Hasbro has to remember in the digital market the rivals aren't the 3PPs, but videogame studios, and these can be really "big fishes", pure "heavy metal" in the entertaiment industry.
 

log in or register to remove this ad


dave2008

Legend
I get the desire to ramp all the rhetoric up to 11, for that extra push over the cliff, but it's getting to the point of parody. This might have been a terrible decision, but it doesn't come close to measuring up to the true corporate malfeasance we have seen.
Very, very true. I was initially enraged, incredulous, and frankly depressed by the OGL news. I care about the OGL and 3PP and still hope WotC does a 180. That being said, I have come to realize in the grand scheme of things that, while disappointing, it is not really that big of a deal and I am now happy to separate the governance of D&D from my desire to engage with the game. At this point, the backlash is so over the top it is starting to push me to support WotC! I'm not there yet, but ugh!
 
Last edited:

dave2008

Legend
I hate that sort of sales too, and I'm technically a sales man, in that I own a comic and game store. I have a very simple formula (that works! I've been in business 29 years, own my own home, and support a family of four on my income):

1) Get customers the thing they want.
2) Sell it to them at a fair markup.
3) Repeat.

The reverse is important, too: Don't get them the things they don't want. (This is my rule for inventory management).

Any other style of sales is loathsome, IMO.
I really wish you were my local game store Fritz!
 

R_J_K75

Legend
Last year I'd thought that One D&D was a minor edition change that was functionally the next phase of D&D 5e.

With this OGL situation it seems clear 5e is dying and will be dead before the end of the year.

So much potential, never fully realized, now it's over, or soon to be over RIP 5e.
I'm...too weak, go on alone, AVENGE MEEEEEEeeeeeeeeeeee.....!!
 

Nebulous

Legend
Last year I'd thought that One D&D was a minor edition change that was functionally the next phase of D&D 5e.

With this OGL situation it seems clear 5e is dying and will be dead before the end of the year.

So much potential, never fully realized, now it's over, or soon to be over RIP 5e.
I really don't think 5e is dead, it will remain permanently. And I really don't even think 5.5e (or 6e, or One, whatever the hell it is) will die either. It is coming and people will play it. Will as MANY people play it as 5e? I don't think so. But the movie will do good, maybe even amazing. Think about all the 8-18 year olds who will flock to the movie and see it twice, three times, who know nothing of D&D's history or the current convolutions and absolutely don't care one whit. I don't think any of us can predict with any accuracy whatsoever what will happen in the next year. I'm just curious myself.

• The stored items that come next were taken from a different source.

/-- The integer, bit and move instructions. In mould I1 field A is the first operand and imm9, sign-extended, the second (R45); moulds U1
and M1 have one, of 32 bits. In three and five words, on each integer type of 8 to 64 bits that the instruction takes, the operands are
fields B, C and D, with UB, IMM20 or the literal in their place where the form says so (R43, R142); a narrow operand is its low bits and
a narrow result is extended to 32, a wide one takes a register pair, and SAT clamps sums, differences and products and raises OF (R73),
with the NX that R85 gives a clamped result. The results: IADD, ISUB, IMUL, IMULH, IMAD, IABS, INEG, IMIN, IMAX, IAND, IOR, IXOR, ISHL,
ISHR, ISRA with shifts modulo N (R144), ICMP to predicate A and ISEL (R145), BFE and BFI (R147), POPC, CLZ and BREV (R148), MOV and MOVI,
MOVI of the floating types too (R43, R170); each bit of LOP3's result is the bit of LUT that the three sources' bits select (R146). The
uniform counterparts of these, SSEL, SCMP, SFFS, SPOP, SMOV, SLDI, VTOS, STOV and KLOP act on s-registers and uniform predicates (R136,
R137). FADD, FSUB and FMUL on .f32 with a NaN operand give the first NaN operand made quiet, whatever the rounding mode and SAT (R89). It
rests on the model's choices of log 128. -/
def Obligations.ArithmeticResults : Prop :=
  (∀ (f : F1) (s : State) (c : Iss),
     let a := f.a.toNat
     let high (x y : Word) : Word := BitVec.ofInt 32 (x.toInt * y.toInt / 2 ^ 32)
     let lesser (x y : Word) : Word := if y.slt x then y else x
     let greater (x y : Word) : Word := if x.slt y then y else x
     let ones (x : Word) : Word := BitVec.ofNat 32 ((List.range 32).filter (fun i => bit x i)).length
     let r (i : Instr) (op : Word → Word → Word) : Prop := LaneResult i s c a (fun g l => op (g.rv c.slot a l) (f.b.signExtend 32))
     let u (i : Instr) (op : Word → Word → Word) : Prop := UniResult i s c a (fun g => op (g.rs c.slot a) (f.b.signExtend 32))
     let r1 (i : Instr) (op : Word → Word) : Prop := LaneResult i s c a (fun g l => op (g.rv c.slot f.b.toNat l))
     let u1 (i : Instr) (op : Word → Word) : Prop := UniResult i s c a (fun g => op (g.rs c.slot f.b.toNat))
     r (.iaddI1 f) (· + ·) ∧ r (.isubI1 f) (· - ·) ∧ r (.imulI1 f) (· * ·) ∧ r (.iandI1 f) (· &&& ·) ∧ r (.iorI1 f) (· ||| ·) ∧
     r (.ixorI1 f) (· ^^^ ·) ∧ r (.imulhI1 f) high ∧ r (.iminI1 f) lesser ∧ r (.imaxI1 f) greater ∧
     r (.ishlI1 f) (fun x y => x <<< (y.toNat % 32)) ∧ r (.ishrI1 f) (fun x y => x >>> (y.toNat % 32)) ∧
     r (.israI1 f) (fun x y => x.sshiftRight (y.toNat % 32)) ∧
     u (.saddI1 f) (· + ·) ∧ u (.ssubI1 f) (· - ·) ∧ u (.smulI1 f) (· * ·) ∧ u (.sandI1 f) (· &&& ·) ∧ u (.sorI1 f) (· ||| ·) ∧
     u (.sxorI1 f) (· ^^^ ·) ∧ u (.smulhI1 f) high ∧ u (.sminI1 f) lesser ∧ u (.smaxI1 f) greater ∧
     u (.sshlI1 f) (fun x y => x <<< (y.toNat % 32)) ∧ u (.sshrI1 f) (fun x y => x >>> (y.toNat % 32)) ∧
     u (.ssraI1 f) (fun x y => x.sshiftRight (y.toNat % 32)) ∧
     r1 (.movU1 f) (fun x => x) ∧ r1 (.iabsU1 f) (fun x => if x.slt 0 then -x else x) ∧ r1 (.inegU1 f) (fun x => -x) ∧ r1 (.popcU1 f) ones ∧
     r1 (.clzU1 f) (fun x => BitVec.ofNat 32 ((List.range 32).takeWhile (fun i => !bit x (31 - i))).length) ∧
     r1 (.brevU1 f) BitVec.reverse ∧
     u1 (.smovU1 f) (fun x => x) ∧ u1 (.spopU1 f) ones ∧
     u1 (.sffsU1 f) (fun x => BitVec.ofNat 32 ((List.range 32).takeWhile (fun i => !bit x i)).length) ∧
     LaneResult (.moviM1 f) s c a (fun _ _ => f.b.signExtend 32) ∧ UniResult (.sldiM1 f) s c a (fun _ => f.b.signExtend 32)) ∧
  (∀ (h : Hd) (x : WAlu) (m : BitVec 60) (s : State) (c : Iss) (N : Nat) (sg : Bool),
     (x.ty, N, sg) ∈ [(Ty.i8, 8, true), (Ty.n8, 8, false), (Ty.i16, 16, true), (Ty.n16, 16, false), (Ty.i32, 32, true), (Ty.n32, 32, false),
       (Ty.i64, 64, true), (Ty.n64, 64, false)] →
     let a := h.a.toNat
     let w := if N = 64 then 2 else 1
     let num (signed : Bool) (i : Int) : Int := if signed ∧ 2 ^ (N - 1) ≤ i % 2 ^ N then i % 2 ^ N - 2 ^ N else i % 2 ^ N
     let v (y : DWord) : Int := num sg y.toNat
     let lo : Int := if sg then -2 ^ (N - 1) else 0
     let hi : Int := if sg then 2 ^ (N - 1) - 1 else 2 ^ N - 1
     let wr (i : Int) : DWord × Flags := (BitVec.ofInt 64 (num sg i), 0)
     let out (i : Int) : DWord × Flags :=
       if x.sat then (BitVec.ofInt 64 (max lo (min hi i)), if lo ≤ i ∧ i ≤ hi then 0 else fOF ||| fNX) else wr i
     let high (y z : DWord) := wr (v y * v z / 2 ^ N)
     let lesser (y z : DWord) := wr (if v z < v y then v z else v y)
     let greater (y z : DWord) := wr (if v y < v z then v z else v y)
     let shl (y : DWord) (n : Nat) := wr (y.toNat * 2 ^ n : Nat)
     let shr (y : DWord) (n : Nat) := wr (y.toNat % 2 ^ N / 2 ^ n : Nat)
     let sra (y : DWord) (n : Nat) := wr (num true y.toNat / 2 ^ n)
     let cond (y z : DWord) : Bool := match (bits h.mod 0 3).toNat with
       | 0 => decide (v y = v z)
       | 1 => decide (v y ≠ v z)
       | 2 => decide (v y < v z)
       | 3 => decide (v y ≤ v z)
       | 4 => decide (v z < v y)
       | _ => decide (v z ≤ v y)
     let im (lit : Option (BitVec 60)) : DWord := match lit with
       | some m => if N = 64 then m.signExtend 64 else (bits m 0 32).setWidth 64
       | none => x.imm20.signExtend 64
     let im32 (lit : Option (BitVec 60)) : Word := match lit with
       | some m => bits m 0 32
       | none => x.imm20.signExtend 32
     let sub (lit : Option (BitVec 60)) : Bool := x.imm || lit.isSome
     let rd (g : Group) (l : Nat) (q : BitVec 9) : DWord := if N = 64 then g.rv64 c.slot q.toNat l else (g.rv c.slot q.toNat l).setWidth 64
     let rs (g : Group) (q : BitVec 9) : DWord := if N = 64 then g.rs64 c.slot q.toNat else (g.rs c.slot q.toNat).setWidth 64
     let B (g : Group) (l : Nat) : DWord := if x.ub then rs g h.b else rd g l h.b
     let C (lit : Option (BitVec 60)) (g : Group) (l : Nat) : DWord := if sub lit then im lit else rd g l h.c
     let SC (lit : Option (BitVec 60)) (g : Group) : DWord := if sub lit then im lit else rs g h.c
     let K (lit : Option (BitVec 60)) (g : Group) (l : Nat) : Word := if sub lit then im32 lit else g.rv c.slot h.c.toNat l
     let SK (lit : Option (BitVec 60)) (g : Group) : Word := if sub lit then im32 lit else g.rs c.slot h.c.toNat
     let both (i j : Instr) (f : Option (BitVec 60) → Group → Nat → DWord × Flags) : Prop :=
       FlaggedResult i s c a w (fun g _ l => f none g l) ∧ FlaggedResult j s c a w (fun g _ l => f (some m) g l)
     let r (i j : Instr) (op : DWord → DWord → DWord × Flags) : Prop := both i j (fun lit g l => op (B g l) (C lit g l))
     let k (i j : Instr) (op : DWord → Nat → DWord × Flags) : Prop := both i j (fun lit g l => op (B g l) ((K lit g l).toNat % N))
     let one (i : Instr) (op : DWord → DWord × Flags) : Prop := FlaggedResult i s c a w (fun g _ l => op (B g l))
     let u (i j : Instr) (op : DWord → DWord → DWord × Flags) : Prop :=
       FlaggedUni i s c a w (fun g => op (rs g h.b) (SC none g)) ∧ FlaggedUni j s c a w (fun g => op (rs g h.b) (SC (some m) g))
     let uk (i j : Instr) (op : DWord → Nat → DWord × Flags) : Prop :=
       FlaggedUni i s c a w (fun g => op (rs g h.b) ((SK none g).toNat % N)) ∧
       FlaggedUni j s c a w (fun g => op (rs g h.b) ((SK (some m) g).toNat % N))
     (r (.iadd h x) (.iadd5w h x m) (fun y z => out (v y + v z)) ∧ r (.isub h x) (.isub5w h x m) (fun y z => out (v y - v z)) ∧
      r (.imul h x) (.imul5w h x m) (fun y z => out (v y * v z)) ∧ r (.imulh h x) (.imulh5w h x m) high ∧
      r (.iand h x) (.iand5w h x m) (fun y z => wr (y &&& z).toNat) ∧ r (.ior h x) (.ior5w h x m) (fun y z => wr (y ||| z).toNat) ∧
      r (.ixor h x) (.ixor5w h x m) (fun y z => wr (y ^^^ z).toNat) ∧ r (.imin h x) (.imin5w h x m) lesser ∧
      r (.imax h x) (.imax5w h x m) greater ∧
      k (.ishl h x) (.ishl5w h x m) shl ∧ k (.ishr h x) (.ishr5w h x m) shr ∧ k (.isra h x) (.isra5w h x m) sra ∧
      one (.iabs h x) (fun y => out (v y).natAbs) ∧ one (.ineg h x) (fun y => out (-(v y))) ∧
      LaneResult (.popc h x) s c a (fun g l => BitVec.ofNat 32 ((List.range N).filter (fun i => bit (B g l) i)).length) ∧
      LaneResult (.clz h x) s c a (fun g l => BitVec.ofNat 32 ((List.range N).takeWhile (fun i => !bit (B g l) (N - 1 - i))).length) ∧
      one (.brev h x) (fun y => (if N = 64 then y.reverse else (lo32 y).reverse.setWidth 64, 0)) ∧ one (.mov h x) (fun y => (y, 0)) ∧
      both (.movi h x) (.movi5w h x m) (fun lit _ _ => (im lit, 0))) ∧
     (both (.imad h x) (.imad5w h x m) (fun lit g l =>
        let acc := bit h.mod 0
        let second := if acc then C lit g l else rd g l h.c
        let third := if acc then rd g l h.a else if sub lit then im lit else rd g l h.d
        out (v (B g l) * v second + v third))) ∧
     (both (.isel h x) (.isel5w h x m) (fun lit g l => (if g.rp c.slot h.d.toNat l != bit h.mod 0 then B g l else C lit g l, 0))) ∧
     (both (.bfe h x) (.bfe5w h x m) (fun lit g l =>
        let pos := min (bits (K lit g l) 0 8).toNat N
        let len := min (bits (K lit g l) 8 8).toNat (N - pos)
        let field := (B g l).toNat / 2 ^ pos % 2 ^ len
        wr (if sg ∧ 0 < len ∧ 2 ^ (len - 1) ≤ field then (field : Int) - 2 ^ len else field))) ∧
     (∀ i lit, (i = .bfi h x ∧ lit = none) ∨ (i = .bfi5w h x m ∧ lit = some m) → Ready i s c → ∃ s2, Completes i s c s2 ∧
        ∀ l ∈ lanes c.act,
          let g := (begun i s).group c.place
          let t := s2.group c.place
          let place := g.rv c.slot h.c.toNat l
          let pos := min (bits place 0 8).toNat N
          let len := min (bits place 8 8).toNat (N - pos)
          let old := if sub lit then im lit else rd g l h.d
          ∀ j, j < N → bit (t.finalV (a + j / 32) l) (j % 32) =
            (if pos ≤ j ∧ j < pos + len then bit (B g l) (j - pos) else bit old j)) ∧
     (∀ i lit, (i = .icmp h x ∧ lit = none) ∨ (i = .icmp5w h x m ∧ lit = some m) → Ready i s c → h.a ≠ 7 → ∃ s2, Completes i s c s2 ∧
        let g := (begun i s).group c.place
        ∀ l ∈ lanes c.act, (s2.group c.place).finalP a l = cond (B g l) (C lit g l)) ∧
     (u (.sadd h x) (.sadd5w h x m) (fun y z => out (v y + v z)) ∧ u (.ssub h x) (.ssub5w h x m) (fun y z => out (v y - v z)) ∧
      u (.smul h x) (.smul5w h x m) (fun y z => out (v y * v z)) ∧ u (.smulh h x) (.smulh5w h x m) high ∧
      u (.sand h x) (.sand5w h x m) (fun y z => wr (y &&& z).toNat) ∧ u (.sor h x) (.sor5w h x m) (fun y z => wr (y ||| z).toNat) ∧
      u (.sxor h x) (.sxor5w h x m) (fun y z => wr (y ^^^ z).toNat) ∧
      uk (.sshl h x) (.sshl5w h x m) shl ∧ uk (.sshr h x) (.sshr5w h x m) shr ∧ uk (.ssra h x) (.ssra5w h x m) sra ∧
      u (.smin h x) (.smin5w h x m) lesser ∧ u (.smax h x) (.smax5w h x m) greater ∧
      FlaggedUni (.smov h x) s c a w (fun g => (rs g h.b, 0)) ∧
      FlaggedUni (.sldi h x) s c a w (fun _ => (im none, 0)) ∧ FlaggedUni (.sldi5w h x m) s c a w (fun _ => (im (some m), 0))) ∧
     (∀ i lit, (i = .ssel h x ∧ lit = none) ∨ (i = .ssel5w h x m ∧ lit = some m) →
        FlaggedUni i s c a w (fun g => (if g.rk c.slot h.d.toNat then rs g h.b else SC lit g, 0))) ∧
     (∀ i lit, (i = .scmp h x ∧ lit = none) ∨ (i = .scmp5w h x m ∧ lit = some m) → Ready i s c → h.a ≠ 3 →
        ∃ s2, Completes i s c s2 ∧
          let g := (begun i s).group c.place
          (s2.group c.place).finalK a = cond (rs g h.b) (SC lit g))) ∧
  (∀ (h : Hd) (x : WAlu) (m : BitVec 60) (s : State) (c : Iss) (narrow wide : DWord),
     (x.ty, narrow, wide) ∈ [(Ty.f32, (x.imm20 ++ 0#12).setWidth 64, (bits m 0 32).setWidth 64), (Ty.f64, x.imm20 ++ 0#44, m ++ 0#4),
       (Ty.f16, (bits x.imm20 0 16 ++ bits x.imm20 0 16).setWidth 64, (bits m 0 32).setWidth 64),
       (Ty.bf16, (bits x.imm20 0 16 ++ bits x.imm20 0 16).setWidth 64, (bits m 0 32).setWidth 64)] →
     FlaggedResult (.movi h x) s c h.a.toNat (tyRegs x.ty) (fun _ _ _ => (narrow, 0)) ∧
     FlaggedResult (.movi5w h x m) s c h.a.toNat (tyRegs x.ty) (fun _ _ _ => (wide, 0))) ∧
  (∀ (h : Hd) (s : State) (c : Iss) (t : Ty) (N : Nat), (t, N) ∈ [(Ty.n32, 32), (Ty.n64, 64)] →
     let w := if N = 64 then 2 else 1
     let rd (g : Group) (l : Nat) (q : BitVec 9) : DWord := if N = 64 then g.rv64 c.slot q.toNat l else (g.rv c.slot q.toNat l).setWidth 64
     let rs (g : Group) (q : BitVec 9) : DWord := if N = 64 then g.rs64 c.slot q.toNat else (g.rs c.slot q.toNat).setWidth 64
     (∀ x : WTy, x.ty = t →
        UniResult (.spop h x) s c h.a.toNat (fun g => BitVec.ofNat 32 ((List.range N).filter (fun i => bit (rs g h.b) i)).length) ∧
        UniResult (.sffs h x) s c h.a.toNat (fun g => BitVec.ofNat 32 ((List.range N).takeWhile (fun i => !bit (rs g h.b) i)).length) ∧
        FlaggedResult (.stov h x) s c h.a.toNat w (fun g _ _ => (rs g h.b, 0))) ∧
     (∀ x : WVtos, x.ty = t →
        FlaggedUni (.vtos h x) s c h.a.toNat w (fun g => (rd g (if bit h.mod 0 then (lanes c.mask).headD 0 else x.lane.toNat) h.b, 0))) ∧
     (∀ (x : WLop3) (m : BitVec 60) i lit, x.ty = t → (i = .lop3 h x ∧ lit = none) ∨ (i = .lop35w h x m ∧ lit = some m) → Ready i s c →
        ∃ s2, Completes i s c s2 ∧ ∀ l ∈ lanes c.act,
          let g := (begun i s).group c.place
          let last : DWord := match lit with
            | some m => if N = 64 then m.signExtend 64 else (bits m 0 32).setWidth 64
            | none => rd g l h.d
          let b (y : DWord) (j : Nat) : Nat := if bit y j then 1 else 0
          ∀ j, j < N → bit ((s2.group c.place).finalV (h.a.toNat + j / 32) l) (j % 32) =
            bit x.lut (b (if x.ub then rs g h.b else rd g l h.b) j + 2 * b (rd g l h.c) j + 4 * b last j))) ∧
  (∀ (h : Hd) (x : WLut) (s : State) (c : Iss), Ready (.klop h x) s c → h.a ≠ 3 → ∃ s2, Completes (.klop h x) s c s2 ∧
     let k (n : BitVec 9) : Nat := if ((begun (.klop h x) s).group c.place).rk c.slot n.toNat then 1 else 0
     (s2.group c.place).finalK h.a.toNat = bit x.lut (k h.b + 2 * k h.c + 4 * k h.d)) ∧
  (∀ (o : FltOp) (rnd : BitVec 3) (r : BitVec 16) (sat : Bool) (a b : Word),
     let isNan (x : Word) : Prop := bits x 23 8 = 0xFF ∧ bits x 0 23 ≠ 0
     (isNan a → (fltOp o .f32 rnd r sat (zx a) (zx b)).1 = zx (a ||| 0x00400000)) ∧
     (¬ isNan a → isNan b → (fltOp o .f32 rnd r sat (zx a) (zx b)).1 = zx (b ||| 0x00400000)))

I don't care if D&D lives or dies, I don't have a horse in the race. There will always be something else to play, and even if D&D DOES DIE...this is the game that introduced easy resurrection. It will come back one way or another.
 

collin

Explorer
D&D 5e will die only as much (and probably a lot less) as 1e, 2e, 3x, and 4e have died, which is to say, it will not die. As long as the reference materials are out there and people want to play the game, it will be played. It may die as a cash-cow for Hasbro one day, and there will likely be other editions to replace it, but it will never truly, completely die. Lots of people play those older editions, or variations of them. If that were not so, as an example we would not have so many 1e/2e retreads and variants. The genie was released from the bottle the moment Gygaz and Co. released the original boxed set.
 

Snarf Zagyg

Notorious Liquefactionist
I don’t buy VW products and will not. I bank at Wells Fargo personally but I avoid them professionally and am planning on moving my banking once I get a chance to detangle the several decades I have with them. I do warn people away from them. There is another bank that I had a bad experience with and then I do not do business with them.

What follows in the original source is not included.